上記接離手段50は、加圧ローラ41を定着ローラ40に圧接して加圧ローラと定着ローラとを加圧状態(圧接状態)とし、加圧ローラを定着ローラから離間させて加圧ローラと定着ローラとを圧解除状態(離間状態)とするようになっている。未定着トナー画像tを担持する記録材Pを加熱する際に、加圧ローラ41は図2に示されるように定着ローラ40に圧接される。定着装置9のスタンバイ状態(画像形成の待機時)では、図5に示すように加圧ローラ41は定着ローラ40から離間している。

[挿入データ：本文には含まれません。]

-- ==== Sys2Proof/Laws/Memory.lean ====
section
/-! SUPPORT. The laws of memory: a read after a write, and the canonical form every write keeps. -/

namespace Sys2Proof.Machine

@[simp] theorem memRead_nil (a : Nat) : memRead [] a = Config.unlistedByte := rfl

theorem memRead_cons (k : Nat) (v : Byte) (m : Memory) (a : Nat) :
    memRead ((k, v) :: m) a = if k = a then v else memRead m a := rfl

/-- Erasing a cell leaves every other one. -/
theorem memRead_memErase_other (m : Memory) {a b : Nat} (h : a ≠ b) : memRead (memErase m a) b = memRead m b := by
  induction m with
  | nil => rfl
  | cons c m ih =>
    obtain ⟨k, v⟩ := c
    by_cases hk : k = a
    · subst hk
      simpa [memErase, memRead_cons, h] using ih
    · have he : memErase ((k, v) :: m) a = (k, v) :: memErase m a := by simp [memErase, hk]
      rw [he, memRead_cons, memRead_cons, ih]

/-- An erased cell is not listed. -/
theorem memRead_memErase_same (m : Memory) (a : Nat) : memRead (memErase m a) a = Config.unlistedByte := by
  induction m with
  | nil => rfl
  | cons c m ih =>
    obtain ⟨k, v⟩ := c
    by_cases hk : k = a <;> simpa [memErase, memRead_cons, hk] using ih

/-- An inserted cell is read where no cell of that address stood before. -/
theorem memRead_memInsert_same (m : Memory) (a : Nat) (v : Byte) (h : ∀ c ∈ m, c.1 ≠ a) :
    memRead (memInsert m a v) a = v := by
  induction m with
  | nil => simp [memInsert, memRead_cons]
  | cons c m ih =>
    obtain ⟨k, w⟩ := c
    have hk : k ≠ a := h (k, w) (by simp)
    have hm : ∀ c ∈ m, c.1 ≠ a := fun c hc => h c (by simp [hc])
    by_cases hlt : a < k
    · simp [memInsert, hlt, memRead_cons]
    · simpa [memInsert, hlt, memRead_cons, hk] using ih hm

/-- Inserting a cell leaves every other one. -/
theorem memRead_memInsert_other (m : Memory) {a b : Nat} (v : Byte) (h : a ≠ b) :
    memRead (memInsert m a v) b = memRead m b := by
  induction m with
  | nil => simp [memInsert, memRead_cons, h]
  | cons c m ih =>
    obtain ⟨k, w⟩ := c
    by_cases hlt : a < k
    · simp [memInsert, hlt, memRead_cons, h]
    · simp [memInsert, hlt, memRead_cons, ih]

theorem ne_of_mem_memErase {m : Memory} {a : Nat} {c : Host.Cell} (h : c ∈ memErase m a) : c.1 ≠ a := by
  simpa using (List.mem_filter.mp h).2

/-- A read after a write to the same address gives the byte written (R41). -/
@[simp] theorem memRead_memWrite_same (m : Memory) (a : Nat) (v : Byte) : memRead (memWrite m a v) a = v := by
  unfold memWrite
  split
  · rename_i h; rw [memRead_memErase_same, h]
  · exact memRead_memInsert_same _ _ _ fun c hc => ne_of_mem_memErase hc

/-- A write leaves every other address alone (R41). -/
theorem memRead_memWrite_other (m : Memory) {a b : Nat} (v : Byte) (h : a ≠ b) :
    memRead (memWrite m a v) b = memRead m b := by
  unfold memWrite
  split
  · exact memRead_memErase_other m h
  · rw [memRead_memInsert_other _ _ h, memRead_memErase_other m h]

/-- What the canonical form says, as a proposition. -/
theorem Memory.wf_iff (m : Memory) :
    m.wf = true ↔ m.Pairwise (fun c d => c.1 < d.1) ∧ ∀ c ∈ m, c.1 < 0x10000 ∧ c.2 ≠ Config.unlistedByte := by
  simp [Memory.wf, List.all_eq_true]

theorem mem_memInsert {m : Memory} {a : Nat} {v : Byte} {c : Host.Cell} (h : c ∈ memInsert m a v) :
    c = (a, v) ∨ c ∈ m := by
  induction m with
  | nil => simpa [memInsert] using h
  | cons d m ih =>
    obtain ⟨k, w⟩ := d
    by_cases hlt : a < k
    · simpa [memInsert, hlt] using h
    · simp only [memInsert, hlt, if_false, List.mem_cons] at h ⊢
      rcases h with h | h
      · exact .inr (.inl h)
      · exact (ih h).imp_right .inr

theorem pairwise_memInsert {m : Memory} {a : Nat} {v : Byte} (hm : m.Pairwise fun c d => c.1 < d.1)
    (hne : ∀ c ∈ m, c.1 ≠ a) : (memInsert m a v).Pairwise fun c d => c.1 < d.1 := by
  induction m with
  | nil => simp [memInsert]
  | cons d m ih =>
    obtain ⟨k, w⟩ := d
    obtain ⟨hd, hm'⟩ := List.pairwise_cons.mp hm
    have hk : k ≠ a := hne (k, w) (by simp)
    by_cases hlt : a < k
    · simp only [memInsert, hlt, if_true]
      refine List.pairwise_cons.mpr ⟨fun c hc => ?_, hm⟩
      rcases List.mem_cons.mp hc with rfl | hc
      · exact hlt
      · exact lt_trans hlt (hd c hc)
    · simp only [memInsert, hlt, if_false]
      refine List.pairwise_cons.mpr ⟨fun c hc => ?_, ih hm' fun c hc => hne c (by simp [hc])⟩
      rcases mem_memInsert hc with rfl | hc
      · have := Nat.lt_of_le_of_ne (Nat.le_of_not_lt hlt) hk
        exact this
      · exact hd c hc

/-- Erasing keeps the canonical form. -/
theorem wf_memErase {m : Memory} (h : m.wf = true) (a : Nat) : (memErase m a).wf = true := by
  rw [Memory.wf_iff] at h ⊢
  exact ⟨h.1.filter _, fun c hc => h.2 c (List.mem_filter.mp hc).1⟩

/-- A write to an address of the space keeps the canonical form. -/
theorem wf_memWrite {m : Memory} (h : m.wf = true) {a : Nat} (ha : a < 0x10000) (v : Byte) :
    (memWrite m a v).wf = true := by
  unfold memWrite
  split
  · exact wf_memErase h a
  · rename_i hv
    have he := (Memory.wf_iff _).mp (wf_memErase h a)
    refine (Memory.wf_iff _).mpr ⟨pairwise_memInsert he.1 fun c hc => ne_of_mem_memErase hc, fun c hc => ?_⟩
    rcases mem_memInsert hc with rfl | hc
    · exact ⟨ha, hv⟩
    · exact he.2 c hc

/-- Memory right after reset is in canonical form. -/
theorem wf_reset : Memory.wf State.reset.mem = true := by decide

end Sys2Proof.Machine
end

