-- ==== Sys2Proof/Laws/PerInstr.lean ====
section
/-! SUPPORT. Statements for all instructions, made per instruction: one lemma for each constructor of Instr. -/

/-- R50: "The first byte is the op code; it alone decides the length": the encoder writes as many bytes as the
first one selects, at least one and at most three. -/
def Sys2Proof.Laws.EncodedLength.Statement (i : Sys2Proof.Instr) : Prop :=
  (Sys2Proof.encode i).length = Sys2Proof.instrLength ((Sys2Proof.encode i).headD 0) ∧
    1 ≤ (Sys2Proof.encode i).length ∧ (Sys2Proof.encode i).length ≤ 3

namespace Sys2Proof.Laws.EncodedLength

open Sys2Proof

/-- An instruction whose first byte is known: its bytes are as many as the opcode map gives that op code. -/
theorem of_opcode {i : Instr} (n : Nat) (op : Byte) (hn : (encode i).length = n) (hop : (encode i).headD 0 = op)
    (hl : instrLength op = n) (hr : Nat.ble 1 n && Nat.ble n 3) : Statement i := by
  simp only [Bool.and_eq_true, Nat.ble_eq] at hr
  unfold Statement
  rw [hop, hl, hn]
  exact ⟨rfl, hr⟩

加圧ローラ41を定着ローラ40に圧接させる場合、モータM2はギアG2を介してカム軸50bを回転させ、カム50a1,50a2を一点鎖線にて示す位置から実線にて示す位置まで回転させる(図3参照)。そしてこのカム50a1,50a2の回転により側板A3,A4間の底板B1をカムの最大径部50a11,50a21で定着ローラ40の母線方向と直交する垂直方向に押し上げて加圧ローラ41の外周面(外面)を定着ローラ40外面に圧接させる。これによって加圧ローラ41と定着ローラ40の弾性層41b,40bが潰れて弾性変形し、加圧ローラ外面と定着ローラ外面とで所定幅のニップ部N(図2参照)が形成される。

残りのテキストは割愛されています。